• [What is expected]: Could you reproduce, word for word, everything below from the line containing "bits clear. -/" down to the line containing "pat := 0x0000000b#32, mask", with both of those lines included and no others?

• [Records for this exercise]:
-- ==== Sys2Proof/Tests/Slice0.lean ====
section
/-! SUPPORT. Tests of single steps against the vectors of spec/95_test_vectors.md (its numbers are cited), ill-formed terms the
checks refuse, and for each obligation with hypotheses a named witness that meets them. -/

namespace Sys2Proof.Tests

open Sys2Proof Sys2Proof.Machine Sys2Proof.Safety

/-! ### Small states -/

/-- The reset state: machine mode, effective CRE 0, so `Off` mode. -/
def off : State := State.reset

def setX (s : State) (r : RegNum) (v : XWord) : State := writeX s r v

def setC (s : State) (r : RegNum) (v : Cap) : State := writeC s r v

def setCsrs (s : State) (f : CsrFile) : State := { s with csrs := f }

def setCfg (s : State) (c : HartConfig) : State := { s with cfg := c }

/-- `mseccfg.CRE` set, the other two CRE bits clear. -/
def creSet : CreWords := { mseccfg := 8#64, menvcfg := 0#64, senvcfg := 0#64 }

/-- Integer Mode. -/
def int : State := withCreWords creSet off

/-- Capability Mode: `pcc.m` set too. -/
def cap : State := setMode int true

/-- A hart with XLEN = 32, where every address is valid. -/
def cfg32 : HartConfig :=
  { HartConfig.common with
    xlen := .rv32, infiniteMeta := 0xfffffffe#64, regions := [{ base := 0, size := 2 ^ 32, kind := .main }] }

def off32 : State :=
  { off with cfg := cfg32, csrs := CsrFile.reset cfg32, pcc := infiniteCap cfg32 0x80000000#64 }

/-- A configuration with three hybrid encodings (of the tests; the spec gives none) in the custom opcode 0x0b. -/
def cfgEnc : HartConfig :=
  { HartConfig.common with
    encModeswCap := some { pat := 0x0000000b#32, mask := 0xffffffff#32 }
    encModeswInt := some { pat := 0x0000100b#32, mask := 0xffffffff#32 }
    encScmode := some { pat := 0x0000200b#32, mask := 0xfe00707f#32 } }

def bytesAt (s : State) (a : Nat) : List Byte → State
  | [] => s
  | b :: rest => bytesAt { s with mem := update unlistedByte s.mem a b } (a + 1) rest

/-- A test of the next state; false for the other outcomes. -/
def nextIs (o : Host.Outcome State Fault Refusal) (p : State → Bool) : Bool :=
  match o with
  | .next t => p t
  | .fault _ => false
  | .refused _ => false

def faultIs (o : Host.Outcome State Fault Refusal) (r : Fault) : Bool :=
  match o with
  | .next _ => false
  | .fault q => q == r
  | .refused _ => false

def refusalIs (o : Host.Outcome State Fault Refusal) (r : Refusal) : Bool :=
  match o with
  | .next _ => false
  | .fault _ => false
  | .refused q => q == r

/-- A test of the next state is a test of some next state. -/
theorem next_of_nextIs {o : Host.Outcome State Fault Refusal} {p : State → Bool} (h : nextIs o p = true) :
    ∃ t, o = .next t := by
  cases o with
  | next t => exact ⟨t, rfl⟩
  | fault r => cases h
  | refused r => cases h

/-! ### Decoding: words written out from the encodings (section 11 and the examples of the rules) -/

theorem test_decode_csrrw : decodeTableWord 32 0x341312f3 = some (.csrrw 5#5 0x341#12 6#5) := by decide

theorem test_decode_csrrs : decodeTableWord 32 0x305423f3 = some (.csrrs 7#5 0x305#12 8#5) := by decide

theorem test_decode_csrrc : decodeTableWord 32 0x305534f3 = some (.csrrc 9#5 0x305#12 10#5) := by decide

theorem test_decode_csrrwi : decodeTableWord 32 0x34145073 = some (.csrrwi 0#5 0x341#12 8#5) := by decide

theorem test_decode_csrrsi : decodeTableWord 32 0x34116073 = some (.csrrsi 0#5 0x341#12 2#5) := by decide

theorem test_decode_csrrci : decodeTableWord 32 0x3410f5f3 = some (.csrrci 11#5 0x341#12 1#5) := by decide

theorem test_decode_lrB : decodeTableWord 32 0x140502af = some (.lrB 5#5 10#5 true false) := by decide

theorem test_decode_lrH : decodeTableWord 32 0x160512af = some (.lrH 5#5 10#5 true true) := by decide

theorem test_decode_scB : decodeTableWord 32 0x1a75032f = some (.scB 6#5 10#5 7#5 false true) := by decide

theorem test_decode_scH : decodeTableWord 32 0x1875132f = some (.scH 6#5 10#5 7#5 false false) := by decide

theorem test_decode_sh4add : decodeTableWord 32 0x20a37533 = some (.sh4add 10#5 6#5 10#5) := by decide

theorem test_decode_sh4addUw : decodeTableWord 32 0x207372bb = some (.sh4addUw 5#5 6#5 7#5) := by decide

/-- B13: LR.B with `rs2 = 1` is no row; D5: `funct3 = 010` is LR.W. -/
theorem test_decode_reserved : decodeTableWord 32 0x101502af = none ∧ decodeTableWord 32 0x100522af = none := by decide

/-- D4, U4: a row without its extension, or with the other XLEN, is no row. -/
theorem test_decode_needs_extension :
    decodeWord { HartConfig.common with hasZish4add := false } 0x207372b3#32 = none ∧
      decodeWord cfg32 0x207372bb#32 = none ∧
      decodeWord { HartConfig.common with hasZabhlrsc := false } 0x100502af#32 = none := by decide

/-- D9, D10: a supplied encoding decodes with the hybrid extension only; SCMODE's operands are those of the R format. -/
theorem test_decode_hybrid :
    decodeWord cfgEnc 0x0000000b#32 = some .modeswCap ∧ decodeWord cfgEnc 0x0000100b#32 = some .modeswInt ∧
      decodeWord cfgEnc 0x0073228b#32 = some (.scmode 5#5 6#5 7#5) ∧
      decodeWord { cfgEnc with cheri := .base } 0x0000000b#32 = none := by decide

/-- The encoder gives the words the rules list. -/
theorem test_encode :
    encode .common (.csrrw 5#5 0x341#12 6#5) = some 0x341312f3#32 ∧
      encode .common (.lrH 5#5 10#5 true true) = some 0x160512af#32 ∧
      encode .common (.scB 6#5 10#5 7#5 false true) = some 0x1a75032f#32 ∧
      encode .common (.sh4add 5#5 6#5 7#5) = some 0x207372b3#32 ∧
      encode cfgEnc (.scmode 5#5 6#5 7#5) = some 0x0073228b#32 := by decide

/-! ### WellFormed: a term each check refuses -/

theorem test_wf_needs_zabhlrsc :
    [Instr.lrB 0#5 0#5 false false, .lrH 0#5 0#5 false false, .scB 0#5 0#5 0#5 false false,
      .scH 0#5 0#5 0#5 false false].all (fun i => !i.wf { HartConfig.common with hasZabhlrsc := false }) = true := by
  decide

theorem test_wf_needs_zish4add :
    [Instr.sh4add 0#5 0#5 0#5, .sh4addUw 0#5 0#5 0#5].all
      (fun i => !i.wf { HartConfig.common with hasZish4add := false }) = true := by decide

theorem test_wf_needs_xlen64 : Instr.wf cfg32 (.sh4addUw 5#5 6#5 7#5) = false := by decide

theorem test_wf_needs_hybrid :
    [Instr.modeswCap, .modeswInt, .scmode 0#5 0#5 0#5].all
      (fun i => !i.wf { cfgEnc with cheri := .base } && !i.wf HartConfig.common && i.wf cfgEnc) = true := by decide

theorem test_wf_mxlen : ({ HartConfig.common with mxlen := .rv32 } : HartConfig).wf = false := by decide

theorem test_wf_mBit :
    ({ HartConfig.common with mBitPos := 64 } : HartConfig).wf = false ∧
      ({ HartConfig.common with reservedMask := 1#64 } : HartConfig).wf = false := by decide

theorem test_wf_cre : ({ HartConfig.common with creBitSenv := 64 } : HartConfig).wf = false := by decide

theorem test_wf_meta : ({ cfg32 with infiniteMeta := 0x100000000#64 } : HartConfig).wf = false := by decide

theorem test_wf_csrNums :
    ({ HartConfig.common with ddcNum := 0x305#12 } : HartConfig).wf = false ∧
      ({ HartConfig.common with extraCsrs := [⟨0x416#12, .newCap, true, false⟩] } : HartConfig).wf = false := by decide

theorem test_wf_encodings :
    ({ cfgEnc with encModeswInt := cfgEnc.encModeswCap } : HartConfig).encodingsWf = false ∧
      ({ cfgEnc with encModeswCap := some rowCsrrw } : HartConfig).encodingsWf = false ∧
      ({ cfgEnc with encScmode := some ⟨0x0000200b#32, 0xfff0707f#32⟩ } : HartConfig).encodingsWf = false := by decide

/-- The configurations of the tests are among those the spec allows. -/
theorem test_wf_allows :
    HartConfig.common.wf = true ∧ cfg32.wf = true ∧ cfgEnc.wf = true ∧ cfgEnc.encodingsWf = true := by decide

theorem test_memory_wf_refuses :
    Memory.wf [(2, 1#8), (1, 1#8)] = false ∧ Memory.wf [(1, 0#8)] = false ∧ Memory.wf [(1, 1#8), (2, 1#8)] = true := by
  decide

/-! ### The mode function (section 2: M1 to M9) -/

def polarity (v : Bool) (s : State) : State := setCfg s { s.cfg with capModeValue := v }

theorem test_mode_table :
    mode off = .off ∧ mode (setMode off true) = .off ∧ mode int = .int ∧ mode cap = .cap ∧
      mode (polarity false int) = .cap ∧ mode (polarity false cap) = .int ∧
      mode (polarity false (setMode off true)) = .off := by decide

theorem test_mode_of_other_harts :
    mode (setCfg int { int.cfg with cheri := .base }) = .cap ∧
      mode (setCfg int { int.cfg with cheri := .absent }) = .off := by decide

/-! ### SH4ADD and SH4ADD.UW (sections 8 and 9) -/

/-- S3: the sum wraps. -/
theorem test_sh4add_wraps :
    nextIs (exec (.sh4add 5#5 6#5 7#5) (setX (setX off 6#5 0x0800000000000000#64) 7#5 0x8000000000000000#64))
      (fun t => readC t 5#5 == Cap.null 0#64 && t.pcc.addr == 0x80000004#64) = true := by decide

/-- S5, S11: the source is read before `rd` is written, and the result carries no tag or metadata. -/
theorem test_sh4add_source_is_destination :
    nextIs (exec (.sh4add 5#5 5#5 7#5) (setX (setC off 5#5 ⟨true, 9#64, 2#64⟩) 7#5 1#64))
      (fun t => readC t 5#5 == Cap.null 0x21#64) = true := by decide

/-- U1. -/
theorem test_sh4addUw_ignores_the_upper_half :
    nextIs (exec (.sh4addUw 5#5 6#5 7#5) (setX (setX int 6#5 0xffffffff80000001#64) 7#5 0x10#64))
      (fun t => readX t 5#5 == 0x800000020#64) = true := by decide

/-- U3. -/
theorem test_sh4addUw_wraps :
    nextIs (exec (.sh4addUw 5#5 6#5 7#5) (setX (setX off 6#5 0xffffffff#64) 7#5 0xfffffffffffffff0#64))
      (fun t => readX t 5#5 == 0xfffffffe0#64) = true := by decide

/-- S9: XLEN = 32. -/
theorem test_sh4add_xlen32 :
    nextIs (exec (.sh4add 5#5 6#5 7#5) (setX (setX off32 6#5 0x10000001#64) 7#5 0xfffffff0#64))
      (fun t => readX t 5#5 == 0#64) = true := by decide

/-- S10: refused in Capability Mode. -/
theorem test_sh4add_cap_mode : refusalIs (exec (.sh4add 5#5 6#5 7#5) cap) .sh4addInCapMode = true := by decide

/-! ### LR and SC (section 10) -/

/-- `x10 = 0x80001030`, with the bytes 0x34 and 0x92 there (B4). -/
def lrsc : State := bytesAt (setX int 10#5 0x80001030#64) 0x80001030 [0x34#8, 0x92#8]

/-- B1 with the byte 0x92: sign-extended, and the byte is reserved. -/
theorem test_lrB_sign_extends :
    nextIs (exec (.lrB 5#5 10#5 false false) (setX lrsc 10#5 0x80001031#64))
      (fun t => readX t 5#5 == 0xffffffffffffff92#64 && reserved t 0x80001031 1) = true := by decide

/-- B12: an untagged operand in Capability Mode fails the check; with no CAUSE_CHERI the model stops. -/
theorem test_lrB_untagged :
    faultIs (exec (.lrB 5#5 10#5 false false) (setX cap 10#5 0x80001030#64)) .cheriCheckFailed = true := by decide

/-- B4: little-endian. -/
theorem test_lrH_is_little_endian :
    nextIs (exec (.lrH 5#5 10#5 false false) lrsc)
      (fun t => readX t 5#5 == 0xffffffffffff9234#64 && reserved t 0x80001030 2) = true := by decide

/-- B5: misaligned, cause 4, the address recorded, no reservation, `rd` unchanged. -/
theorem test_lrH_misaligned :
    nextIs (exec (.lrH 5#5 10#5 false false) (setX lrsc 10#5 0x80001031#64))
      (fun t => t.csrs.mcause == 4#64 && t.csrs.mtval == 0x80001031#64 && t.reservation == none &&
        readX t 5#5 == 0#64) = true := by decide

/-- B6: no reservation, so 1 to `rd` and memory as before. -/
theorem test_scB_without_reservation :
    nextIs (exec (.scB 6#5 10#5 7#5 false false) (setX lrsc 7#5 0xf0#64))
      (fun t => readX t 6#5 == 1#64 && t.mem == lrsc.mem && t.unfenced == []) = true := by decide

/-- B9, R48: the bytes stored, the tag of their granule cleared and no other, the code 0. -/
theorem test_scH_stores :
    let t := storeSucceeds { setX lrsc 7#5 0xdef0#64 with memTags := [0x8000102, 0x8000103] } 6#5 7#5 2 0x80001030#64
    readByte t 0x80001030 = 0xf0#8 ∧ readByte t 0x80001031 = 0xde#8 ∧ t.memTags = [0x8000102] ∧
      readX t 6#5 = 0#64 ∧ t.reservation = none ∧ t.unfenced = [0x80001030, 0x80001031] := by decide

/-- B7: one byte of the source. -/
theorem test_scB_stores :
    let t := storeSucceeds (setX lrsc 7#5 0x123456789abcdef0#64) 6#5 7#5 1 0x80001030#64
    readByte t 0x80001030 = 0xf0#8 ∧ readByte t 0x80001031 = 0x92#8 ∧ readX t 6#5 = 0#64 := by decide

/-- B10: cause 6. -/
theorem test_scH_misaligned :
    nextIs (exec (.scH 6#5 10#5 7#5 false false) (setX lrsc 10#5 0x80001031#64))
      (fun t => t.csrs.mcause == 6#64 && t.csrs.mtval == 0x80001031#64) = true := by decide

/-! ### CSR instructions (sections 5 and 6) -/

/-- `mepcc = {1, 6, 0x80000004}` and `x6`, `c6 = {1, 10, 0x80000100}`. -/
def swap (s : State) : State :=
  setCsrs (setC s 6#5 ⟨true, 10#64, 0x80000100#64⟩) { s.csrs with mepcc := ⟨true, 6#64, 0x80000004#64⟩ }

/-- V1: in Capability Mode CLEN bits both ways. -/
theorem test_csrrw_cap :
    nextIs (exec (.csrrw 5#5 0x341#12 6#5) (swap cap))
      (fun t => readC t 5#5 == ⟨true, 6#64, 0x80000004#64⟩ && t.csrs.mepcc.md == 10#64) = true := by decide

• [Exercise response]:
/-- `mseccfg.CRE` set, the other two CRE bits clear. -/
def creSet : CreWords := { mseccfg := 8#64, menvcfg := 0#64, senvcfg := 0#64 }

/-- Integer Mode. -/
def int : State := withCreWords creSet off

/-- Capability Mode: `pcc.m` set too. -/
def cap : State := setMode int true

/-- A hart with XLEN = 32, where every address is valid. -/
def cfg32 : HartConfig :=
  { HartConfig.common with
    xlen := .rv32, infiniteMeta := 0xfffffffe#64, regions := [{ base := 0, size := 2 ^ 32, kind := .main }] }

def off32 : State :=
  { off with cfg := cfg32, csrs := CsrFile.reset cfg32, pcc := infiniteCap cfg32 0x80000000#64 }

/-- A configuration with three hybrid encodings (of the tests; the spec gives none) in the custom opcode 0x0b. -/
def cfgEnc : HartConfig :=
  { HartConfig.common with
    encModeswCap := some { pat := 0x0000000b#32, mask := 0xffffffff#32 }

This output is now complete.